Now, another way that people will try to break into your password is by doing password spraying. This is a brute force type of attack in which multiple user accounts are tested with a dictionary of common passwords. So here’s an example of this going from 1912 to 1917. Again, notice the first two attempts were against Jason. They tried password and pass, one, two, three. The second two attempts were against him using again password and password. One, two, three. The third attempt was against tamra password and password. One, two, three. Notice the difference. Here we have groupings of the same passwords that are common words from a dictionary being tried over and over again against different accounts. This makes it password spraying instead of an online password attack.

Now the last one we’re going to talk about here is credential stuffing.
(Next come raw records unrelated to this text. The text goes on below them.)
-- ==== Sys2Proof/Machine/State.lean ====
section
/-! DEFINITION. The state of the e16b CORE, element by element as spec/10_state.md R20 lists it, the reasons a step can stop, and the state after reset (R39, 70_reset_and_hazards.md R240). -/

namespace Sys2Proof.Machine

/-- The three meaningful bits of the 16-bit Flags word (R26), held as three booleans as R27 allows; the
word itself, with bits 15:3 hard-wired 0, is the view `Flags.word` of Machine/Flags.lean.  Log entry 11. -/
structure Flags where
  /-- Carry (R28). -/
  c : Bool
  /-- Zero (R29). -/
  z : Bool
  /-- JumpPending (R30). -/
  j : Bool
deriving DecidableEq, Repr

/-- The engine's run state (R36, 40_engine.md R107). -/
inductive RunState where
  /-- A cycle may be taken. -/
  | running
  /-- Entered by HLT; terminal. -/
  | halted
  /-- Entered by any runtime fault; terminal. -/
  | faulted
deriving DecidableEq, Repr

/-- The causes of a runtime fault (60_exceptions.md R200, R204). -/
inductive FaultCause where
  /-- A ROM or RAM access whose index is 128 or more (R201). -/
  | addressFault
  /-- A fetched word whose opcode byte is outside the opcode map (R203). -/
  | illegalOpcode
deriving DecidableEq, Repr

/-- The access kinds of R202; a record's `none` access is the option's `none`. -/
inductive AccessKind where
  | fetch
  | romRead
  | ramRead
  | ramWrite
deriving DecidableEq, Repr

/-- The fault record (60_exceptions.md R204). -/
structure FaultRecord where
  /-- 1 for AddressFault, 2 for IllegalOpcode: see `FaultCause.code`. -/
  cause : FaultCause
  /-- The access kind; none for IllegalOpcode. -/
  access : Option AccessKind
  /-- The offending address, present for AddressFault. -/
  address : Option Word
  /-- The PC of the faulting cycle. -/
  pc : Word
  /-- The opcode being executed, absent for a fetch fault. -/
  opcode : Option Byte
deriving DecidableEq, Repr

/-- What a bounds-checked memory access answers: its result, or "raise AddressFault(addr)"
(20_memory.md R53-R55). -/
inductive Access (α : Type) where
  | done (v : α)
  | addressFault (addr : Word)
deriving DecidableEq, Repr

/-- Reasons for a step to end outside the machine's states.  There are none, so this type is empty: the
spec gives every runtime fault of the CORE a next state (run = Faulted and the record in `fault`,
60_exceptions.md R205), which the model takes.  Raised by nobody; safe.  Log entry 4. -/
inductive Fault
deriving DecidableEq, Repr

/-- Reasons for the model to answer nothing. -/
inductive Refusal where
  /-- An instruction without a meaning yet, rejected by name in `exec`; no arm does so now.  Safe: the
  model stops where the hardware goes on. -/
  | notModelled (mnemonic : String)
deriving DecidableEq, Repr

/-- The state of the CORE: "exactly these elements" (R20). -/
structure State where
  /-- The accumulator (R21). -/
  regA : Word
  /-- The ALU's second operand and the pending jump target (R22). -/
  regB : Word
  /-- The program counter: a ROM word address (R24, R25). -/
  pc : Word
  /-- Carry, Zero and JumpPending (R26-R32). -/
  flags : Flags
  /-- Instruction memory, 128 words (20_memory.md R51), as byte cells: word `a` is cells `2a`, `2a+1`.
  Log entry 1. -/
  rom : List Host.Cell
  /-- Data memory, 128 words (20_memory.md R52), in the same form. -/
  ram : List Host.Cell
  /-- The values OUT has emitted since reset, oldest first (R35). -/
  out : List Word
  /-- The engine's run state (R36). -/
  run : RunState
  /-- The fault record, once a fault has been raised (R37). -/
  fault : Option FaultRecord
deriving DecidableEq, Repr

/-- The state right after reset (R39, R240), with the ROM image of an empty program: every ROM and RAM
word 0, so neither memory lists a cell.  regA = regB = 0 is the spec's decision D2 (log entry 3).  A
program is loaded from outside (`State.powerOn`, log entry 12). -/
def State.reset : State where
  regA := 0
  regB := 0
  pc := Config.resetPc
  flags := ⟨false, false, false⟩
  rom := []
  ram := []
  out := []
  run := .running
  fault := none

end Sys2Proof.Machine
end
Now Credential stuffing is another type of brute force attack. In this one they’re going to try to take stolen user account names and passwords and test them against multiple websites. So let’s say there’s a new story and there’s a new data breach that happened and Facebook hacked. And now all of Facebook’s usernames and passwords are known. So everybody knows what the user names are, which are emails and the passwords. Now Facebook is going to make everybody go in and change their passwords, right? So you’re not going to be able to get back into Facebook, but they could take that username and password and try it on Gmail or Yahoo or MSN or some other website.

And by going across to different websites you can try doing this credential stuffing because you know it was a valid username and password on one system, it may be on others because people tend to reuse their usernames and passwords. So how do you prevent credential stuffing? Well, Credential stuffing can be prevented by not reusing passwords across these different websites. Now the next thing we want to talk about is broken authentication. Broken authentication is a software vulnerability where the authentication mechanisms allow the attacker to gain entry. Essentially the coders did a really bad job. Now when this happens you can have bad things happen like displaying clear text credentials, using weak session tokens, or permitting brute force login requests.

Now what causes these type of things? Well, weak password credentials for one. Let’s say you built a system and you said all passwords will be four digits long. That’s a pretty weak system. There’s only 1000 variations, so people could brute force their way in. Another thing that would happen is if you had weak password reset methods. So you’re going to use something like knowledge factors that are tied to things that people could easily look up. What is your birthday? Where were you born? What state are you registered to vote in? These are all weak things because most of this information is stuff you can find online about people. So we wouldn’t want to use those type of things. Next. You have credential exposure.

Now Credential exposure is when the app actually exposes the credentials or the authentication tokens to somebody who’s in the middle. So if you have a man in the middle, now this is really bad because a lot of applications will hard code credentials into the application or they’re not using encryption, so they’re sending things across the network in plain text or they’re using weak encryption. And so because you’re using weak encryption, it can be cracked. These are all things that can lead to this Credential exposure. And then finally we have session. Hijacking. This is when the application is vulnerable to session hijacking because maybe you’re using session keys that just aren’t really strong and they’re really easy to guess. And so that’s an easy way for people to guess that session, jump into it, hijack it, and then get.